● **ABOUT THIS EXERCISE**
Look through the material and copy each line holding "wrongContext".

=== Begin Enclosure ===

-- ==== Sys2Proof/Laws/Exec.lean ====
section
/-! SUPPORT. What each meaning answers: when it gives a next state, a fault or a refusal, and the state it gives. -/

namespace Sys2Proof.Machine

variable {s t : State} {i : Instr} {e : Except Fault State} {d : BitVec 1} {b : Byte}

theorem issued_eq_next : issued i s e = .next t ↔ s.context = issuer i ∧ e = .ok t := by
  unfold issued
  split <;> (try cases e) <;> simp_all

theorem issued_eq_refused {r : Refusal} : issued i s e = .refused r ↔ s.context ≠ issuer i ∧ r = .wrongContext := by
  unfold issued
  split <;> (try cases e) <;> simp_all [eq_comm]

theorem issued_eq_fault {f : Fault} : issued i s e = .fault f ↔ s.context = issuer i ∧ e = .error f := by
  unfold issued
  split <;> (try cases e) <;> simp_all

theorem issued_ok (h : s.context = issuer i) : issued i s (.ok t) = .next t := issued_eq_next.2 ⟨h, rfl⟩

/-- The only refusal of a meaning is WRONG_CONTEXT, and it answers it exactly to the wrong agent. -/
theorem exec_eq_refused {r : Refusal} : exec i s = .refused r ↔ s.context ≠ issuer i ∧ r = .wrongContext := by
  cases i <;>
    simp only [exec, execEdge, execPush, execPop, execPeek, execIsempty, execGetkey, execIsbusy, execInit,
      issued_eq_refused]

theorem context_of_exec_next (h : exec i s = .next t) : s.context = issuer i := by
  cases i <;>
    simp only [exec, execEdge, execPush, execPop, execPeek, execIsempty, execGetkey, execIsbusy, execInit,
      issued_eq_next] at h <;>
    exact h.1

/-! ## The framer -/

/-- The history moved for an accepted byte. -/
def historyMoved (s : State) : State :=
  { s with secondLastAccepted := s.lastAccepted, lastAccepted := s.accumulator }

/-- Everything an accepted byte does: a full queue drops it, or it is stored (40_framer.md R104). -/
theorem acceptByte_eq (hc : 1 ≤ s.cfg.capacity) :
    acceptByte s = .ok (if s.full then (historyMoved s).record .queueFull (some s.accumulator)
      else (pushed s.accumulator (historyMoved s)).record .accepted (some s.accumulator)) := by
  have hf : (historyMoved s).full = s.full := rfl
  have hp := pushByte_eq (s := historyMoved s) (b := s.accumulator) hc
  rw [hf] at hp
  unfold acceptByte
  rw [show { s with secondLastAccepted := s.lastAccepted, lastAccepted := s.accumulator } = historyMoved s from rfl, hp]
  cases s.full <;> rfl

/-- Everything AWAIT_STOP does before it returns to AWAIT_START. -/
def stopChecked (d : BitVec 1) (s : State) : State :=
  if d = 1#1 then
    if s.suppress s.accumulator then s.record .suppressed (some s.accumulator)
    else if s.full then (historyMoved s).record .queueFull (some s.accumulator)
    else (pushed s.accumulator (historyMoved s)).record .accepted (some s.accumulator)
  else s.record .stopFail (some s.accumulator)

theorem checkStop_eq (hc : 1 ≤ s.cfg.capacity) : checkStop d s = .ok (stopChecked d s) := by
  unfold checkStop stopChecked
  split
  · split
    · rfl
    · exact acceptByte_eq hc
  · rfl

/-- One framer step as a state (40_framer.md R100). -/
def framed (d : BitVec 1) (s : State) : State :=
  match s.fsmState with
  | .awaitStart => edgeAwaitStart d s
  | .receivingBits => edgeReceivingBits d s
  | .awaitParity => edgeAwaitParity d s
  | .awaitStop => { stopChecked d s with fsmState := .awaitStart, busy := false }

theorem framerStep_eq (hc : 1 ≤ s.cfg.capacity) : framerStep d s = .ok (framed d s) := by
  unfold framerStep framed
  cases s.fsmState <;> simp [edgeAwaitStop, checkStop_eq hc]

/-- A serviced EDGE completes (40_framer.md R100). -/
theorem execEdge_eq (hc : 1 ≤ s.cfg.capacity) (hx : s.context = .producer) (he : s.edgeIrqEn = true) :
    exec (.edge d) s = .next ((framed d s).returning .nothing) := by
  show issued (.edge d) s _ = _
  rw [if_pos he, edgeServiced, framerStep_eq hc]
  exact issued_ok hx

theorem execEdge_disabled (hx : s.context = .producer) (he : s.edgeIrqEn = false) :
    exec (.edge d) s = .next s := by
  show issued (.edge d) s _ = _
  rw [if_neg (by simp [he])]
  exact issued_ok hx

/-! ## The queue -/

theorem execPush_eq (hc : 1 ≤ s.cfg.capacity) (hx : s.context = .producer) :
    exec (.push b) s =
      .next (if s.full then s.returning (.bool false) else (pushed b s).returning (.bool true)) := by
  show issued (.push b) s _ = _
  rw [pushByte_eq hc]
  cases s.full <;> exact issued_ok hx

theorem execPop_eq (hh : s.head < s.cfg.capacity) (hx : s.context = .consumer) :
    exec .pop s =
      .next (if s.empty then s.returning (.byte none)
        else (popped s).returning (.byte (some (Memory.read s.storage s.head)))) := by
  show issued .pop s _ = _
  rw [popByte_eq hh]
  cases s.empty <;> exact issued_ok hx

theorem execPeek_eq (hh : s.head < s.cfg.capacity) (hx : s.context = .consumer) :
    exec .peek s =
      .next (s.returning (.byte (if s.empty then none else some (Memory.read s.storage s.head)))) := by
  show issued .peek s _ = _
  rw [peekByte_eq hh]
  cases s.empty <;> exact issued_ok hx

theorem execIsempty_eq (hx : s.context = .consumer) : exec .isempty s = .next (s.returning (.bool s.empty)) :=
  issued_ok hx

/-! ## The decoder and the facade -/

/-- Everything GETKEY can do in its first phase (42_decoder.md R151). -/
theorem execGetkey_idle (hh : s.head < s.cfg.capacity) (hx : s.context = .consumer) (hp : s.decPhase = .idle) :
    exec .getkey s =
      .next (if s.empty then s.returning (.byte none)
        else decodeMake (Memory.read s.storage s.head) (popped s)) := by
  show issued .getkey s _ = _
  rw [hp]
  simp only [getkeyPhaseOne, popByte_eq hh]
  cases s.empty <;> exact issued_ok hx

/-- Everything GETKEY can do in its second phase (42_decoder.md R151, R154). -/
theorem execGetkey_afterBreak (hh : s.head < s.cfg.capacity) (hx : s.context = .consumer)
    (hp : s.decPhase = .afterBreak) :
    exec .getkey s =
      .next (if s.empty then decodeBreak none s
        else decodeBreak (some (Memory.read s.storage s.head)) (popped s)) := by
  show issued .getkey s _ = _
  rw [hp]
  simp only [getkeyPhaseTwo, popByte_eq hh]
  cases s.empty <;> exact issued_ok hx

theorem execIsbusy_eq (hx : s.context = .consumer) : exec .isbusy s = .next (s.returning (.bool s.busyOrEmpty)) :=
  issued_ok hx

/-- Everything INIT writes, register by register (43_facade.md R171). -/
theorem initialized_eq (s : State) :
    initialized s =
      { s with
        fsmState := .awaitStart, bitIndex := 0, accumulator := 0, parityOnesCount := 0, busy := false,
        lastAccepted := s.cfg.lastReset, secondLastAccepted := s.cfg.lastReset,
        head := 0, tail := s.cfg.capacity - 1, empty := true,
        shiftHeld := false, capsLockOn := false, decPhase := .idle, edgeIrqEn := true } := by
  simp [initialized, State.setTail, State.setHead]

theorem execInit_eq (hx : s.context = .consumer) : exec .init s = .next ((initialized s).returning .nothing) :=
  issued_ok hx

end Sys2Proof.Machine
end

=== End Enclosure ===

● **REPLY**
theorem issued_eq_refused {r : Refusal} : issued i s e = .refused r ↔ s.context ≠ issuer i ∧ r = .wrongContext := by
theorem exec_eq_refused {r : Refusal} : exec i s = .refused r ↔ s.context ≠ issuer i ∧ r = .wrongContext := by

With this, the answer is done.